Your instructions:
Start at the line below containing "false = true := by" and stop at the line containing "((issuing s2 x0". Repeat every line of that stretch exactly, and nothing outside it.

Saved data entries
=== Section Start ===

-- ==== Sys2Proof/Tests/Slice0.lean ====
section
/-!
SUPPORT. Tests: ill-formed commands that each check refuses, words and values of the spec's examples, and for each statement
with hypotheses a state and operands that meet them, clause by clause.
-/

open Sys2Proof Sys2Proof.Machine Sys2Proof.Safety Sys2Proof.Claims

namespace Sys2Proof.Tests

set_option Elab.async false

/-! ### Small states -/

/-- A core image: blocks 0 and 1 of 64 ccyc, a service block, one chain, one template, two handlers. -/
def img : CoreImage where
  streams := []
  blocks := [⟨64, 1, 0, []⟩, ⟨64, 0xFFFF, 0, []⟩, ⟨0, 0xFFFE, 1, []⟩, ⟨0, 0xFFFF, 1, []⟩, ⟨0, 1, 1, []⟩]
  chains := [0]
  descs := [[List.replicate 128 0]]
  windows := []
  handlers := [⟨2, true, 50⟩]
  audit := []

def job1 : Job := { Job.empty with state := 4, placement := [0], images := [img], base := [img] }

/-- Core 0 computes run 0 of job 0, in block 0, with values in some registers. -/
def core1 : Core := { Core.reset with
  regs := ⟨[(2, ⟨7, false⟩), (3, ⟨2, false⟩), (4, ⟨0xFFFFFFFFFFFFFFFF, false⟩)], [(2, ⟨0x1FFFFF8, false⟩)], [(1, ⟨true, false⟩)], [], []⟩
  rn := { Core.reset.rn with mode := 1, c0 := ⟨true, 0, 0, false⟩ } }

def at1 (c : Core) : State := { State.reset with cores := [(0, c)], jobs := [(0, job1)] }

def s1 : State := at1 core1

/-- The same core in service mode, in block 2 of a handler. -/
def core2 : Core := { core1 with rn := { core1.rn with mode := 2, block := 2 } }

def s2 : State := at1 core2

/-- A word for core 0 without a guard, and one whose guard P1 = 0 does not hold. -/
def x0 : Issue := ⟨0, 0, 0, none⟩
def xg : Issue := ⟨0, 0, 0, some ⟨true, 1⟩⟩

def f0 : Arith := ⟨1, 2, 3, false, 0⟩
def fi : Arith := ⟨1, 2, 0, true, 5⟩
def t3 : TallyOp := ⟨false, 3, false⟩

/-- The words issue, and their guards let them act. -/
def allAct (s : State) (e : Engine) (lead : Bool) (l : List Instr) : Bool := l.all fun i => acts i s x0 e lead

/-! ### Operations of any engine -/

theorem test_idle : State.reset.pending = [] := rfl

theorem test_tally_ops : acts (.skip x0 .mxe) s1 x0 .mxe false = true
    ∧ nClean (issuing s1 x0 .vxe false) (.reg 3) = true ∧ acts (.tinc x0 .vxe t3 (.reg 3)) s1 x0 .vxe false = true
    ∧ nClean (issuing s1 x0 .dma1 false) (.imm 0) = true ∧ acts (.tdec x0 .dma1 ⟨true, 127, true⟩ (.imm 0)) s1 x0 .dma1 false = true
    ∧ nClean (issuing s1 x0 .seq false) (.imm 9) = true ∧ acts (.tset x0 ⟨true, 127, true⟩ (.imm 9)) s1 x0 .seq false = true := by
  decide +kernel

/-- A core whose tally 3 holds `v`, with one change waiting. -/
def coreTally (v : W32) (x : TChange) : Core := { Core.reset with tl := { Core.reset.tl with t := [(3, v)], chg := [x] } }
def chg (k : TKind) (n : W32) : TChange := ⟨false, 3, k, n, .seq, 0⟩

theorem test_tally_changes :
    (coreTally 5 (chg .set 0)).tl.chg = [chg .set 0]
    ∧ (tget 0 (coreTally 0xFFFFFFFF (chg .inc 0)).tl.t (tallyKey false 3)).toNat + 0 = 0xFFFFFFFF
    ∧ 0xFFFFFFFF < (tget 0 (coreTally 0xFFFFFFFF (chg .inc 1)).tl.t (tallyKey false 3)).toNat + (1 : W32).toNat
    ∧ (5 : W32).toNat ≤ (tget 0 (coreTally 5 (chg .dec 5)).tl.t (tallyKey false 3)).toNat
    ∧ (tget 0 (coreTally 5 (chg .dec 6)).tl.t (tallyKey false 3)).toNat < (6 : W32).toNat
    ∧ (coreTally 5 (chg .dec 6)).rn.stop = .no := by
  decide +kernel

theorem test_waits :
    (acts (.twait x0 .mxe t3 0 5) s1 x0 .mxe false = true
      ∧ (0 : W32).toNat ≤ ((issuing s1 x0 .mxe false).seenTally false (tallyIdx t3)).toNat)
    ∧ (acts (.twait x0 .mxe t3 1 5) s1 x0 .mxe false = true ∧ (issuing s1 x0 .mxe false).rn.mode = 1
      ∧ ((issuing s1 x0 .mxe false).seenTally false (tallyIdx t3)).toNat < (1 : W32).toNat
      ∧ (issuing s1 x0 .mxe false).tmo (tmoOf 5) ≠ some 0)
    ∧ (acts (.twait x0 .vxe t3 1 1) s2 x0 .vxe false = true ∧ (issuing s2 x0 .vxe false).rn.mode = 2
      ∧ ((issuing s2 x0 .vxe false).seenTally false (tallyIdx t3)).toNat < (1 : W32).toNat
      ∧ (issuing s2 x0 .vxe false).tmo (tmoOf 1) ≠ some 0)
    ∧ acts (.fence x0 .seq .full .core) s1 x0 .seq false = true
      ∧ (issuing s1 x0 .seq false).fenceOk (s1.env 0) .seq (fenceCode .full) (scopeCode .core) = true := by
  decide +kernel

/-- A core with a request of DMA1 that is not complete, and one that a wait of the MXE holds since this ccyc. -/
def sBusy (c : Core) : State := at1 { c with dm := { c.dm with txns := [⟨9, true, 3, 0, 0, false, false, 1, 1, 1, 0, 256, 0x700, 0, 0, false, false, 0, 0,
  none, true, [], false, [], none⟩] } }
def sShare : State := at1 { core1 with rn := { core1.rn with hold := some ⟨.mxe, .tally false 3 1, 0, none, 0⟩ } }

theorem test_waits_hold :
    (∀ s ∈ [sBusy core1, sBusy core2], acts (.fence x0 .dma1 .full .core) s x0 .dma1 false = true
      ∧ (issuing s x0 .dma1 false).rn.det = false ∧ scopeCode .core < 2
      ∧ (issuing s x0 .dma1 false).fenceOk (s.env 0) .dma1 (fenceCode .full) (scopeCode .core) = false)
    ∧ (acts (.twait x0 .vxe t3 1 5) sShare x0 .vxe false = true ∧ (issuing sShare x0 .vxe false).rn.mode = 1
      ∧ (issuing sShare x0 .vxe false).rn.hold ≠ none
      ∧ ((issuing sShare x0 .vxe false).seenTally false (tallyIdx t3)).toNat < (1 : W32).toNat
      ∧ (issuing sShare x0 .vxe false).tmo (tmoOf 5) ≠ some 0) := by
  decide +kernel

/-- The word's guard does not let it act. -/
def hushed (i : Instr) (e : Engine) : Bool :=
  fit i s1 && (arrived s1 xg e false).canIssue (s1.env 0) e && !(guarded s1 xg e false).2

theorem test_suppressed : hushed (.add xg f0) .seq = true ∧ hushed (.movi xg 1 5) .seq = true
    ∧ hushed (.st xg ⟨0, 2, 3, 3, false, false, 0⟩ []) .seq = true ∧ hushed (.ld xg ⟨1, 2, 0, 3, false, false, 0⟩ []) .seq = true
    ∧ hushed (.tinc xg .mxe t3 (.imm 1)) .mxe = true ∧ hushed (.twait xg .mse t3 1 0) .mse = true
    ∧ hushed (.dgo xg .inbound 3 ⟨true, 4⟩ 1) .dma0 = true ∧ hushed (.qsend xg 5 ⟨false, 0⟩ 0 2 false) .mse = true := by
  decide +kernel

/-! ### SEQ -/

theorem test_arithmetic : allAct s1 .seq false ([Instr.add, .sub, .and, .or, .xor, .shl, .shr, .sar, .mul].flatMap fun c =>
      [c x0 f0, c x0 fi]) = true
    ∧ allAct s1 .seq false [.movi x0 63 0x8000000000000000] = true
    ∧ clean (issuing s1 x0 .seq false) ⟨0, 2⟩ = true ∧ clean (issuing s1 x0 .seq false) ⟨0, 3⟩ = true := by
  decide +kernel

theorem test_comparisons : allAct s1 .seq false [.cmp x0 f0 0, .cmp x0 fi 5, .plog x0 7 1 2 0, .plog x0 0 1 0 4, .sel x0 f0 1] = true
    ∧ clean (issuing s1 x0 .seq false) ⟨0, 2⟩ = true ∧ clean (issuing s1 x0 .seq false) ⟨0, 3⟩ = true
    ∧ clean (issuing s1 x0 .seq false) ⟨2, 1⟩ = true ∧ clean (issuing s1 x0 .seq false) ⟨2, 2⟩ = true := by
  decide +kernel

theorem test_address_arithmetic : allAct s1 .seq false [.aadd x0 f0, .aadd x0 ⟨31, 2, 0, true, 8⟩, .amov x0 31 2, .sfroma x0 1 2,
      .movia x0 31 0xFFFFFFFFFFFF, .rdsys x0 1 0, .rdsys x0 1 7] = true
    ∧ clean (issuing s1 x0 .seq false) ⟨1, 2⟩ = true ∧ clean (issuing s1 x0 .seq false) ⟨0, 2⟩ = true
    ∧ clean (issuing s1 x0 .seq false) ⟨0, 3⟩ = true := by
  decide +kernel

/-- The last eight bytes of the scratchpad, at A2, and the byte beyond them. -/
def mTop : MemOp := ⟨1, 2, 3, 3, false, false, 0⟩
def mPast : MemOp := ⟨1, 2, 2, 3, false, false, 8⟩
def mOdd : MemOp := ⟨1, 2, 2, 3, false, false, 0xFFFFFFFF⟩

theorem test_loads_stores : allAct s1 .seq false [.ld x0 mTop [], .lda x0 mTop [], .st x0 mTop [], .sta x0 { mTop with b := 2 } [],
      .atom x0 mTop 0 false 0 [], .atom x0 mTop 4 true 3 []] = true
    ∧ (let k := issuing s1 x0 .seq false
       clean k ⟨1, 2⟩ = true ∧ clean k ⟨0, 3⟩ = true ∧ clean k ⟨5, 131071⟩ = true ∧ localAddr k mTop = 0x1FFFFF8
         ∧ localAddr k mTop % 8 = 0 ∧ localAddr k mTop / 256 = 131071) := by
  decide +kernel

theorem test_bad_addresses : allAct s1 .seq false [.ld x0 mPast [], .lda x0 mPast [], .st x0 mPast [], .sta x0 mPast [], .ld x0 mOdd []] = true
    ∧ (let k := issuing s1 x0 .seq false
       clean k ⟨1, 2⟩ = true ∧ clean k ⟨0, 2⟩ = true ∧ k.rn.stop = .no ∧ localAddr k mPast = 0x2000000
         ∧ localAddr k mOdd % 8 ≠ 0) := by
  decide +kernel

/-- A write under way of each kind that the statement names, and one at the end of its line. -/
def wAt (p : Payload) : PWrite := ⟨0, ⟨5, 131071⟩, 0, 2, .seq, 0, p, false⟩

theorem test_writes : core1.rn.audit = false ∧ (wAt (.bytes 255 [1] false)).pay = .bytes 255 [1] false ∧ 255 + [1].length ≤ 256
    ∧ (wAt (.s 1 true)).pay = .s 1 true ∧ (wAt (.a 1 true)).pay = .a 1 true ∧ (wAt (.pr true true)).pay = .pr true true := by
  decide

=== Section End ===

Task result:
    ∧ nClean (issuing s1 x0 .seq false) (.imm 9) = true ∧ acts (.tset x0 ⟨true, 127, true⟩ (.imm 9)) s1 x0 .seq false = true := by
  decide +kernel

/-- A core whose tally 3 holds `v`, with one change waiting. -/
def coreTally (v : W32) (x : TChange) : Core := { Core.reset with tl := { Core.reset.tl with t := [(3, v)], chg := [x] } }
def chg (k : TKind) (n : W32) : TChange := ⟨false, 3, k, n, .seq, 0⟩

theorem test_tally_changes :
    (coreTally 5 (chg .set 0)).tl.chg = [chg .set 0]
    ∧ (tget 0 (coreTally 0xFFFFFFFF (chg .inc 0)).tl.t (tallyKey false 3)).toNat + 0 = 0xFFFFFFFF
    ∧ 0xFFFFFFFF < (tget 0 (coreTally 0xFFFFFFFF (chg .inc 1)).tl.t (tallyKey false 3)).toNat + (1 : W32).toNat
    ∧ (5 : W32).toNat ≤ (tget 0 (coreTally 5 (chg .dec 5)).tl.t (tallyKey false 3)).toNat
    ∧ (tget 0 (coreTally 5 (chg .dec 6)).tl.t (tallyKey false 3)).toNat < (6 : W32).toNat
    ∧ (coreTally 5 (chg .dec 6)).rn.stop = .no := by
  decide +kernel

theorem test_waits :
    (acts (.twait x0 .mxe t3 0 5) s1 x0 .mxe false = true
      ∧ (0 : W32).toNat ≤ ((issuing s1 x0 .mxe false).seenTally false (tallyIdx t3)).toNat)
    ∧ (acts (.twait x0 .mxe t3 1 5) s1 x0 .mxe false = true ∧ (issuing s1 x0 .mxe false).rn.mode = 1
      ∧ ((issuing s1 x0 .mxe false).seenTally false (tallyIdx t3)).toNat < (1 : W32).toNat
      ∧ (issuing s1 x0 .mxe false).tmo (tmoOf 5) ≠ some 0)
    ∧ (acts (.twait x0 .vxe t3 1 1) s2 x0 .vxe false = true ∧ (issuing s2 x0 .vxe false).rn.mode = 2
      ∧ ((issuing s2 x0 .vxe false).seenTally false (tallyIdx t3)).toNat < (1 : W32).toNat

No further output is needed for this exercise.